Berkeley Institute for Data Science, University of California, Berkeley, Berkeley, California, United States of America.
Bakar Computational Health Sciences Institute, University of California, San Francisco, San Francisco, California, United States of America.
PLoS Comput Biol. 2021 Nov 11;17(11):e1009481. doi: 10.1371/journal.pcbi.1009481. eCollection 2021 Nov.

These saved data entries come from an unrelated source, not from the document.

/-- The accumulator rows of a kernel's teams (R116). -/
def KDesc.accRows (d : KDesc) : Nat × Nat := if d.acnt = 0 then (0, 512) else (d.abase, d.abase + d.acnt)

/-! ## Error-correction arrays (R295 to R298) -/

/-- The ECC word size of the array that holds a location; 1 for storage held in two copies. -/
def eccSize (l : Nat) : Nat :=
  if l < 2 ^ 48 then 32
  else
    match locCore l with
    | none => 1
    | some (_, o) =>
      if o < 0x800000 then 64 else if o < 0x840000 then 8
      else if 0x1000000 ≤ o ∧ o < 0x1080000 then 64
      else if 0x3000000 ≤ o then 64 else 1

/-- The unit id (R20) of the array that holds a location. -/
def locUnit (l : Nat) : Nat :=
  if l < 2 ^ 48 then
    if l / 2 ^ 40 % 2 = 0 then 4 * 4096 + (l / 2 ^ 38 % 4) * 4 + l / 4096 % 4 else 5 * 4096 + l / 2 ^ 38 % 4
  else
    match locCore l with
    | none => 8 * 4096 + (l - 2 ^ 48 - 2 ^ 37) / 2 ^ 20
    | some (c, _) => c

/-- The array of a unit: 0 data scratchpad or memory, 1 accumulator, 2 instruction scratchpad, 3 weight halves,
4 granary store, 5 vector control store (R295). -/
def locArr (l : Nat) : Nat :=
  if l < 2 ^ 48 then 0
  else
    match locCore l with
    | none => 0
    | some (_, o) =>
      if o < 0x800000 then 0 else if o < 0x1000000 then 2 else if o < 0x2000000 then 1 else if o < 0x3000000 then 5
      else if o < 0x4000000 then 3 else 4

/-- The address that logs, fault records and injections give for a location: physical, or local to its core. R137 maps no
weight half and no granary store, so for these it is the model's own offset, from 0x3000000 and 0x4000000 on (DESIGN CHOICE, log
38). -/
def locAddr (l : Nat) : Nat :=
  match locCore l with
  | none => l
  | some (_, o) => o

/-- The exclusive or of the bits of a row of the XOR matrix. -/
def parity (v : BitVec 12) : Bool := (List.range 12).foldl (fun b i => b != v.getLsbD i) false

/-- The bank of an address that a region covers (R141). -/
def Region.bank (r : Region) (a : Nat) : Nat :=
  let o := a - r.base.toNat
  match r.mode.toNat with
  | 2 =>
    let hi := BitVec.ofNat 12 (o / 2 ^ 12)
    ((List.finRange 6).map (fun (j : Fin 6) =>
      (if (BitVec.ofNat 6 (o / 64)).getLsbD j.val != parity (hi &&& r.h[j.val]) then 1 else 0) * 2 ^ j.val)).sum
  | 3 => (o / 64 % 64 + o / 2 ^ 12 % 2 ^ 12 / 2 ^ r.sk.toNat) % 64
  | _ => a / 64 % 64

/-- The bank of an address of a core's data scratchpad: by the table of the team that owns the byte, of which the
lowest-numbered entry that covers it governs (R140, R141). -/
def State.bank (s : State) (c a : Nat) : Nat :=
  let covers (r : Region) : Bool := r.mode != 0 && decide (r.base.toNat ≤ a) && decide (a < r.base.toNat + r.size.toNat)
  match (s.core c).residents.findSome? (fun tk => (s.teams.get? tk).bind (fun t => t.regions.toList.find? covers)) with
  | some r => r.bank a
  | none => a / 64 % 64

/-- The channel of a location (R295); that of a memory location is not stated and is free. -/
def locChan (s : State) (l : Nat) : Nat :=
  match locCore l with
  | none => (Config.freeWord s.tick l).toNat % (if l / 2 ^ 40 % 2 = 0 then 64 else 16)
  | some (c, o) =>
    if o < 0x800000 then s.bank c o else if o < 0x1000000 then 65 else if o < 0x2000000 then 64
    else if o < 0x4000000 then 66 else 67

/-- The key of the array of a location. -/
def arrKey (l : Nat) : Nat := locUnit l * 8 + locArr l

/-- An error counted and logged (R297). -/
def State.logError (s : State) (l : Nat) (ctx : Option Nat) (ue inj : Bool) : State :=
  s.updArr (arrKey l) (fun a =>
    let e := a.ecnt + 1
    let en : LogEntry :=
      { addr := BitVec.ofNat 48 (locAddr (l / eccSize l * eccSize l)), unit := BitVec.ofNat 16 (locUnit l),
        syn := Config.freeWord s.tick (l + 1), ctx := ctx.map (BitVec.ofNat 6), ue := ue, inj := inj,
        chan := BitVec.ofNat 7 (locChan s l), cnt := e }
    { a with
      ecnt := e
      ucnt := if ue then a.ucnt + 1 else a.ucnt
      lovf := if a.log.length < 16 then a.lovf else a.lovf + 1
      log := if a.log.length < 16 then a.log ++ [en] else a.log })

/-- An ECC word shares a byte with a run. -/
def wordMeets (a n p : Nat) : Bool := decide (p < a + n) && decide (a < p + eccSize p) && decide (0 < n)

/-- An error that a read meets: its ECC word, whether it is uncorrectable, and whether it was injected. -/
structure ErrorMet where
  loc : Nat
  ue  : Bool
  inj : Bool

/-- An error in its place among errors of rising channel (R297). -/
def putByChan (s : State) (e : ErrorMet) : List ErrorMet → List ErrorMet
  | [] => [e]
  | x :: xs => if locChan s e.loc ≤ locChan s x.loc then e :: x :: xs else x :: putByChan s e xs

/-- An ECC word shares a byte with one of some runs. -/
def runsMeet (xs : List Span) (p : Nat) : Bool := xs.any (fun x => wordMeets x.1 (x.2 - x.1) p)

/-- The errors that an access reading some runs meets, in the order in which they are counted: the injected ones that no
read has met yet, and the words that are poisoned (R295, R297, R298). -/
def State.errorsIn (s : State) (xs : List Span) : List ErrorMet :=
  let new := s.injected.filter (fun e => runsMeet xs e.1)
  let old := s.poison.filter (fun p => runsMeet xs p && !new.any (fun e => e.1 = p && e.2))
  (new.map (fun e => ErrorMet.mk e.1 e.2 true) ++ old.map (fun p => ErrorMet.mk p true false)).foldr (putByChan s) []

/-- An access that reads some runs: injected errors are detected and every error met is counted and logged (R295, R297,
R298). The location of the first uncorrectable error met, if any; of several, the first in the order of the log, which the
spec leaves open (DESIGN CHOICE, log 42). -/
def State.readRuns (s : State) (ctx : Option Nat) (xs : List Span) : State × Option Nat :=
  if s.injected.isEmpty && s.poison.isEmpty then (s, none)
  else
    let es := s.errorsIn xs
    let t := es.foldl (fun (t : State) e => t.logError e.loc ctx e.ue e.inj) s
    ({ t with
        injected := s.injected.filter (fun e => !runsMeet xs e.1)
        poison := s.poison ++ ((es.filter (fun e => e.ue && !s.poison.contains e.loc)).map (·.loc)) },
      (es.find? (·.ue)).map (·.loc))

/-- A read of `n` bytes at `a`. -/
def State.readCheck (s : State) (ctx : Option Nat) (a n : Nat) : State × Option Nat := s.readRuns ctx [(a, a + n)]

/-- The ECC word that holds a location. -/
def eccWord (l : Nat) : Span := (l / eccSize l * eccSize l, l / eccSize l * eccSize l + eccSize l)

/-- The ECC words that a write of some runs covers only in part, and so reads first (R257). -/
def partWords (xs : List Span) : List Span :=
  ((xs.filter (fun x => decide (x.1 < x.2))).flatMap (fun x => [eccWord x.1, eccWord (x.2 - 1)])).eraseDups.filter
    (fun w => !spanIn w xs)

/-- The location of the ECC word that an array's injection register names (R298). -/
def armedAt (key : Nat) (r : ErrArray) : Nat :=
  let w := (if key / 8 / 4096 = 0 then coreLoc (key / 8 % 4096) else 0) + r.iaddr.toNat
  w / eccSize w * eccSize w

/-- An armed injection whose target lies in `n` written bytes at `a` takes effect (R298). -/
def State.fire (s : State) (a n : Nat) : State :=
  if s.arrays.isEmpty || n == 0 then s
  else
    s.arrays.foldl (fun (s : State) (e : Nat × ErrArray) =>
      let w := armedAt e.1 e.2
      if e.2.arm && decide (arrKey w = e.1) && decide (w < a + n) && decide (a < w + eccSize w) then
        let s := s.updArr e.1 (fun r => { r with arm := false })
        { s with injected := s.injected.set w e.2.iue }
      else s) s

/-- A write of `n` bytes at `a`: a word covered whole loses its poison, and injections take effect (R257, R298). -/
def State.writeCheck (s : State) (a n : Nat) : State :=
  let full (p : Nat) : Bool := decide (a ≤ p) && decide (p + eccSize p ≤ a + n)
  let s := if s.poison.isEmpty then s else { s with poison := s.poison.filter (fun p => !full p) }
  let s := if s.injected.isEmpty then s else { s with injected := s.injected.filter (fun e => !full e.1) }
  s.fire a n

/-- A write of some runs at once: words that they cover whole together lose their poison, and injections take effect. -/
def State.writeRuns (s : State) (xs : List Span) : State :=
  let full (p : Nat) : Bool := spanIn (p, p + eccSize p) xs
  let s := if s.poison.isEmpty then s else { s with poison := s.poison.filter (fun p => !full p) }
  let s := if s.injected.isEmpty then s else { s with injected := s.injected.filter (fun e => !full e.1) }
  xs.foldl (fun s x => s.fire x.1 (x.2 - x.1)) s

/-- A run of bytes stored (R266), with what the store does to the errors of its ECC words. -/
def State.store (s : State) (a : Nat) (bs : List Byte) : State :=
  (s.writeCheck a bs.length).setMem (s.mem.write a bs)

/-- The runs of some pieces of data. -/
def runsOf (ws : List (Nat × List Byte)) : List Span := ws.map (fun w => (w.1, w.1 + w.2.length))

/-- Pieces of data stored by one access. -/
def State.storeAll (s : State) (ws : List (Nat × List Byte)) : State :=
  (s.writeRuns (runsOf ws)).setMem (ws.foldl (fun m w => m.write w.1 w.2) s.mem)

/-- `n` locations from `a` zeroed. -/
def State.zero (s : State) (a n : Nat) : State := (s.writeCheck a n).setMem (s.mem.clear a n)

/-- Every transfer die drops the lines of its remote-read buffer, before a system-scope acquire completes (R277). -/
def State.dropLines (s : State) : State := { s with dies := s.dies.map (fun (d : Nat × Die) => (d.1, { d.2 with rrb := [] })) }

/-! ## Device memory at its home (R15 to R17, R293, R294, R303) -/

/-- A field of a par word. -/
def par (b : DWord) (lo n : Nat) : Nat := (b.toNat / 2 ^ lo) % 2 ^ n

/-- Word `i` of a context's configuration block. -/
def Ctx.word (c : Ctx) (i : Nat) : DWord := c.cfg.toList.getD i 0
/-- Word `i` of the configuration block of a context, 0 where there is none. -/
def State.cfgWord (s : State) (ctx i : Nat) : DWord := ((s.ctxs.get? ctx).map (fun c => c.word i)).getD 0
/-- A physical address of the device's own package (R16, R17). -/
def State.isOwn (s : State) (pa : Nat) : Bool := decide (s.pkg = some (BitVec.ofNat 7 (pa / 2 ^ 41))) && decide (pa < 2 ^ 48)
/-- The home transfer die of a physical address (R15). -/
def homeDie (pa : Nat) : Nat := pa / 2 ^ 38 % 4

Functional, usable, and maintainable open-source software is increasingly essential to scientific research, but there is a large variation in formal training for software development and maintainability. Here, we propose 10 "rules" centered on 2 best practice components: clean code and testing. These 2 areas are relatively straightforward and provide substantial utility relative to the learning investment. Adopting clean code practices helps to standardize and organize software code in order to enhance readability and reduce cognitive load for both the initial developer and subsequent contributors; this allows developers to concentrate on core functionality and reduce errors. Clean coding styles make software code more amenable to testing, including unit tests that work best with modular and consistent software code. Unit tests interrogate specific and isolated coding behavior to reduce coding errors and ensure intended functionality, especially as code increases in complexity; unit tests also implicitly provide example usages of code. Other forms of testing are geared to discover erroneous behavior arising from unexpected inputs or emerging from the interaction of complex codebases. Although conforming to coding styles and designing tests can add time to the software development project in the short term, these foundational tools can help to improve the correctness, quality, usability, and maintainability of open-source scientific software code. They also advance the principal point of scientific research: producing accurate results in a reproducible way. In addition to suggesting several tips for getting started with clean code and testing practices, we recommend numerous tools for the popular open-source scientific software languages Python, R, and Julia.
功能齐全、易于使用且可维护的开源软件对于科学研究越来越重要,但软件开发和可维护性的正式培训差异很大。在这里,我们提出了 10 条“规则”,这些规则以两个最佳实践组件为中心:代码整洁和测试。这两个领域相对简单,与学习投资相比,提供了大量实用价值。采用整洁的代码实践有助于标准化和组织软件代码,以提高可读性并降低初始开发人员和后续贡献者的认知负担;这使开发人员能够专注于核心功能并减少错误。整洁的编码风格使软件代码更易于测试,包括最适合模块化和一致的软件代码的单元测试。单元测试询问特定的和孤立的编码行为,以减少编码错误并确保预期的功能,尤其是在代码变得更加复杂时;单元测试还隐式提供了代码的示例用法。其他形式的测试旨在发现由于意外输入或复杂代码库的交互而产生的错误行为。虽然在短期内遵守编码风格和设计测试会增加软件开发项目的时间,但这些基础工具可以帮助提高开源科学软件代码的正确性、质量、可用性和可维护性。它们还推进了科学研究的主要观点:以可重复的方式产生准确的结果。除了提出一些有关开始使用整洁的代码和测试实践的提示外,我们还为流行的开源科学软件语言 Python、R 和 Julia 推荐了许多工具。